Wed Aug 10 14:19:00 GMT 2005

On Wed, Aug 10, 2005 at 07:09:04AM -0700, H. J. Lu wrote:
> On Tue, Aug 09, 2005 at 02:58:51PM -0700, Richard Henderson wrote:
> > On Tue, Aug 09, 2005 at 02:30:46PM -0700, H. J. Lu wrote:
> > > There is a minor problem. How can I add crtfastmath.o for SSE targets
> > > only? 
> > 
> > You don't.  You either add code to detect sse, or you make the
> > spec depend on -mfpmath=sse.
> > 
> 
> Here is the patch to enable FTZ/DAZ for SSE via fast math. There are
> no regressions on Linux/x86_64 nor Linux/ia32. The performance of one
> FP benchmark on EM64T is more than doubled with -ffast-math.

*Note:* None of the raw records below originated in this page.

/-- R102, R121, R144, R243, R305, R326: the default-layout opcodes. For 0xE0 to 0xE7 the table of R66 has FMT `—`, which R65 makes
zero, and R305 gives each a format: here R305's (DEDUCED, log entry 152). -/
def dRule : Nat → Option DRule
  | 0x00 => some ⟨isZero, upTo 0, .no, false, false, [0]⟩
  | 0x01 => some ⟨isAll, upTo 0, .no, false, false, [1, 2, 3]⟩
  | 0x02 => some ⟨isAll, upTo 0, .no, false, false, [3]⟩
  | 0x03 => some ⟨isAll, upTo 0, .no, false, true, [2]⟩
  | 0x04 => some ⟨isAll, upTo 0, .no, false, true, [1, 2, 3]⟩
  | 0x05 => some ⟨isAll, upTo 0, .no, false, true, [1, 2, 3]⟩
  | 0x06 => some ⟨isAll, upTo 0, .yes, false, false, [1, 2, 3]⟩
  | 0x07 => some ⟨isAll, upTo 0, .no, false, true, [1, 2, 3]⟩
  | 0x08 => some ⟨isAll, upTo 0, .either, false, false, [1, 2, 3]⟩
  | 0x09 => some ⟨isZero, upTo 0, .no, false, false, [1, 2, 3]⟩
  | 0x0A => some ⟨isZero, upTo 0, .no, false, false, [1, 2, 3]⟩
  | 0x0B => some ⟨isAll, upTo 0, .yes, false, false, [2]⟩
  | 0x0C => some ⟨isAll, upTo 0, .no, false, true, [1, 2, 3]⟩
  | 0x0D => some ⟨isAll, upTo 0, .yes, false, false, [1, 2, 3]⟩
  | 0x0E => some ⟨isN32, upTo 0, .no, false, false, [1, 2, 3]⟩
  | 0x0F => some ⟨isAll, upTo 0, .no, false, false, [1, 2, 3]⟩
  | 0x10 => some ⟨isZero, upTo 0, .yes, false, false, [1, 2, 3]⟩
  | 0x11 => some ⟨isZero, upTo 0, .no, false, true, [0, 1, 2, 3]⟩
  | 0x12 => some ⟨isZero, upTo 0, .yes, false, false, [1, 2, 3]⟩
  | 0x13 => some ⟨isAll, upTo 0, .either, false, false, [1, 2, 3]⟩
  | 0x14 => some ⟨isAll, upTo 0, .no, true, true, [1, 2, 3]⟩
  | 0x15 => some ⟨isZero, upTo 0, .yes, false, false, [1, 2, 3]⟩
  | 0x16 => some ⟨isZero, upTo 0, .yes, false, false, [1, 2, 3]⟩
  | 0x17 => some ⟨isZero, upTo 0, .yes, false, false, [1, 2, 3]⟩
  | 0x18 => some ⟨isZero, upTo 0, .yes, false, false, [0, 1, 2, 3]⟩
  | 0x19 => some ⟨isZero, upTo 0, .no, false, false, [0, 1, 2, 3]⟩
  | 0x20 => some ⟨isInt, upTo 0, .either, false, true, [1, 2, 3]⟩
  | 0x21 => some ⟨isInt, upTo 0, .either, false, true, [1, 2, 3]⟩
  | 0x22 => some ⟨isInt, upTo 0, .either, false, true, [1, 2, 3]⟩
  | 0x23 => some ⟨isInt, upTo 0, .either, false, true, [1, 2, 3]⟩
  | 0x24 => some ⟨isInt, upTo 0, .either, false, true, [1, 2, 3]⟩
  | 0x25 => some ⟨isInt, upTo 0, .either, false, true, [1, 2, 3]⟩
  | 0x26 => some ⟨isInt, upTo 0, .either, false, true, [1, 2, 3]⟩
  | 0x27 => some ⟨isInt, upTo 0, .either, false, true, [1, 2, 3]⟩
  | 0x28 => some ⟨isInt, upTo 0, .no, false, false, [1, 2, 3]⟩
  | 0x29 => some ⟨isInt, upTo 0, .no, false, false, [1, 2, 3]⟩
  | 0x2A => some ⟨isInt, upTo 0, .either, false, true, [1, 2, 3]⟩
  | 0x2B => some ⟨isInt, upTo 0, .either, false, true, [1, 2, 3]⟩
  | 0x2C => some ⟨isInt, upTo 0, .either, false, true, [1, 2, 3]⟩
  | 0x2D => some ⟨isInt, upTo 0, .either, false, true, [1, 2, 3]⟩
  | 0x2E => some ⟨isInt, upTo 0, .no, false, false, [1, 2, 3]⟩
  | 0x2F => some ⟨isInt, upTo 0, .either, false, true, [1, 2, 3]⟩
  | 0x30 => some ⟨isInt, upTo 0, .either, false, true, [1, 2, 3]⟩
  | 0x31 => some ⟨isInt, upTo 0, .either, false, true, [1, 2, 3]⟩
  | 0x32 => some ⟨isInt, upTo 0, .either, false, true, [1, 2, 3]⟩
  | 0x33 => some ⟨isInt, upTo 0, .no, false, false, [1, 2, 3]⟩
  | 0x34 => some ⟨isInt, upTo 0, .no, false, false, [1, 2, 3]⟩
  | 0x35 => some ⟨isInt, upTo 5, .either, false, true, [1, 2, 3]⟩
  | 0x36 => some ⟨isInt, upTo 0, .either, false, true, [1, 2, 3]⟩
  | 0x37 => some ⟨isInt, upTo 0, .either, false, true, [1, 2, 3]⟩
  | 0x38 => some ⟨isInt, upTo 0, .no, true, true, [1, 2, 3]⟩
  | 0x39 => some ⟨isIdx, upTo 0, .no, true, true, [1, 2, 3]⟩
  | 0x3A => some ⟨isInt, upTo 0, .yes, false, false, [1, 2, 3]⟩
  | 0x3B => some ⟨isAll, upTo 0, .no, false, true, [1, 2, 3]⟩
  | 0x40 => some ⟨isFlt, upTo 5, .either, false, true, [1, 2, 3]⟩
  | 0x41 => some ⟨isFlt, upTo 5, .either, false, true, [1, 2, 3]⟩
  | 0x42 => some ⟨isFlt, upTo 5, .either, false, true, [1, 2, 3]⟩
  | 0x43 => some ⟨isFlt, upTo 5, .no, true, true, [1, 2, 3]⟩
  | 0x44 => some ⟨isFlt, upTo 5, .no, true, true, [1, 2, 3]⟩
  | 0x45 => some ⟨isFlt, upTo 5, .either, false, true, [1, 2, 3]⟩
  | 0x46 => some ⟨isFlt, upTo 5, .no, false, false, [1, 2, 3]⟩
  | 0x47 => some ⟨isFlt, upTo 0, .either, false, true, [1, 2, 3]⟩
  | 0x48 => some ⟨isFlt, upTo 0, .either, false, true, [1, 2, 3]⟩
  | 0x49 => some ⟨isFlt, upTo 0, .no, false, false, [1, 2, 3]⟩
  | 0x4A => some ⟨isFlt, upTo 0, .no, false, false, [1, 2, 3]⟩
  | 0x4B => some ⟨isFlt, upTo 6, .either, false, true, [1, 2, 3]⟩
  | 0x4C => some ⟨isFlt, upTo 0, .no, false, false, [1, 2, 3]⟩
  | 0x4D => some ⟨isFlt, upTo 5, .either, false, true, [1, 2, 3]⟩
  | 0x4E => some ⟨isFlt, upTo 0, .either, false, true, [1, 2, 3]⟩
  | 0x4F => some ⟨isFlt, upTo 5, .no, false, false, [1, 2, 3]⟩
  | 0x60 => some ⟨isF32, upTo 0, .no, false, false, [1, 2, 3]⟩
  | 0x61 => some ⟨isF32, upTo 0, .no, false, false, [1, 2, 3]⟩
  | 0x62 => some ⟨isF32, upTo 0, .no, false, false, [1, 2, 3]⟩
  | 0x63 => some ⟨isF32, upTo 0, .no, false, false, [1, 2, 3]⟩
  | 0x64 => some ⟨isF32, upTo 0, .no, false, false, [1, 2, 3]⟩
  | 0x65 => some ⟨isF32, upTo 0, .no, false, false, [1, 2, 3]⟩
  | 0x66 => some ⟨isF32, upTo 0, .no, false, false, [1, 2, 3]⟩
  | 0x67 => some ⟨isF32, upTo 0, .no, false, false, [1, 2, 3]⟩
  | 0x68 => some ⟨isCvtl, upTo 5, .no, false, false, [1, 2, 3]⟩
  | 0x69 => some ⟨isInt, upTo 0, .no, false, false, [1, 2, 3]⟩
  | 0x6A => some ⟨isInt, upTo 0, .no, false, false, [1, 2, 3]⟩
  | 0x6B => some ⟨isInt, upTo 0, .either, false, true, [1, 2, 3]⟩
  | 0x6C => some ⟨isInt, upTo 0, .no, false, false, [1, 2, 3]⟩
  | 0x70 => some ⟨isNum, rndMod, .either, false, false, [1, 2, 3]⟩
  | 0x71 => some ⟨isNum, upTo 0, .no, false, false, [1, 2, 3]⟩
  | 0x72 => some ⟨isNum, upTo 0, .no, false, false, [1, 2, 3]⟩
  | 0x73 => some ⟨isNum, upTo 0, .no, false, false, [1, 2, 3]⟩
  | 0x74 => some ⟨isNum, rndMod, .no, false, false, [1, 2, 3]⟩
  | 0x75 => some ⟨isAll, upTo 0, .no, false, true, [1, 2, 3]⟩
  | 0x76 => some ⟨isAll, upTo 0, .yes, false, false, [1, 2, 3]⟩
  | 0x77 => some ⟨isAll, upTo 0, .yes, false, false, [1, 2, 3]⟩
  | 0x78 => some ⟨isAll, upTo 0, .no, false, false, [1, 2, 3]⟩
  | 0x79 => some ⟨isAll, upTo 0, .no, false, true, [1, 2, 3]⟩
  | 0x7A => some ⟨isAll, upTo 0, .no, false, false, [1, 2, 3]⟩
  | 0x7B => some ⟨isNum, upTo 0, .no, false, false, [2]⟩
  | 0xC0 => some ⟨isZero, upTo 0, .yes, false, false, [0, 1, 2, 3]⟩
  | 0xC1 => some ⟨isAll, upTo 0, .no, false, false, [0, 1, 2, 3]⟩
  | 0xC2 => some ⟨isZero, upTo 0, .yes, false, false, [1, 2, 3]⟩
  | 0xC3 => some ⟨isZero, upTo 0, .no, false, false, [1, 2, 3]⟩
  | 0xC4 => some ⟨isZero, upTo 0, .no, false, false, [0, 1, 2, 3]⟩
  | 0xE0 => some ⟨isN32, upTo 0, .no, false, false, [1, 2, 3]⟩
  | 0xE1 => some ⟨isN32, upTo 0, .no, false, false, [0, 1, 2, 3]⟩
  | 0xE2 => some ⟨isA64, upTo 0, .no, false, false, [0, 1, 2, 3]⟩
  | 0xE3 => some ⟨isN32, upTo 0, .no, false, false, [0, 1, 2, 3]⟩
  | 0xE4 => some ⟨isA64, upTo 0, .no, false, false, [1, 2, 3]⟩
  | 0xE5 => some ⟨isA64, upTo 0, .no, false, false, [0, 1, 2, 3]⟩
  | 0xE6 => some ⟨isA64, upTo 0, .no, false, false, [0, 1, 2, 3]⟩
  | 0xE7 => some ⟨isN32, upTo 0, .no, false, false, [0, 1, 2, 3]⟩
  | _ => none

Not all i?86 CPUs support cpuid instruction.
Please look at
gcc/testsuite/gcc.dg/i386-cpuid.h
for the ugly details.

> +static void __attribute__((constructor))
> +set_fast_math (void)
> +{
> +  /* Check if SSE is available.  */
> +  unsigned int eax, ebx, ecx, edx;
> +  asm volatile ("xchgl %%ebx, %1; cpuid; xchgl %%ebx, %1"
> +		: "=a" (eax), "=r" (ebx), "=c" (ecx), "=d" (edx)
> +		: "0" (1));
> +
> +  if (edx & (1 << 25))
> +    {
> +      unsigned int mxcsr = __builtin_ia32_stmxcsr ();
> +      mxcsr |= MXCSR_DAZ | MXCSR_FTZ;
> +      __builtin_ia32_ldmxcsr (mxcsr);
> +    }
> +}

	Jakub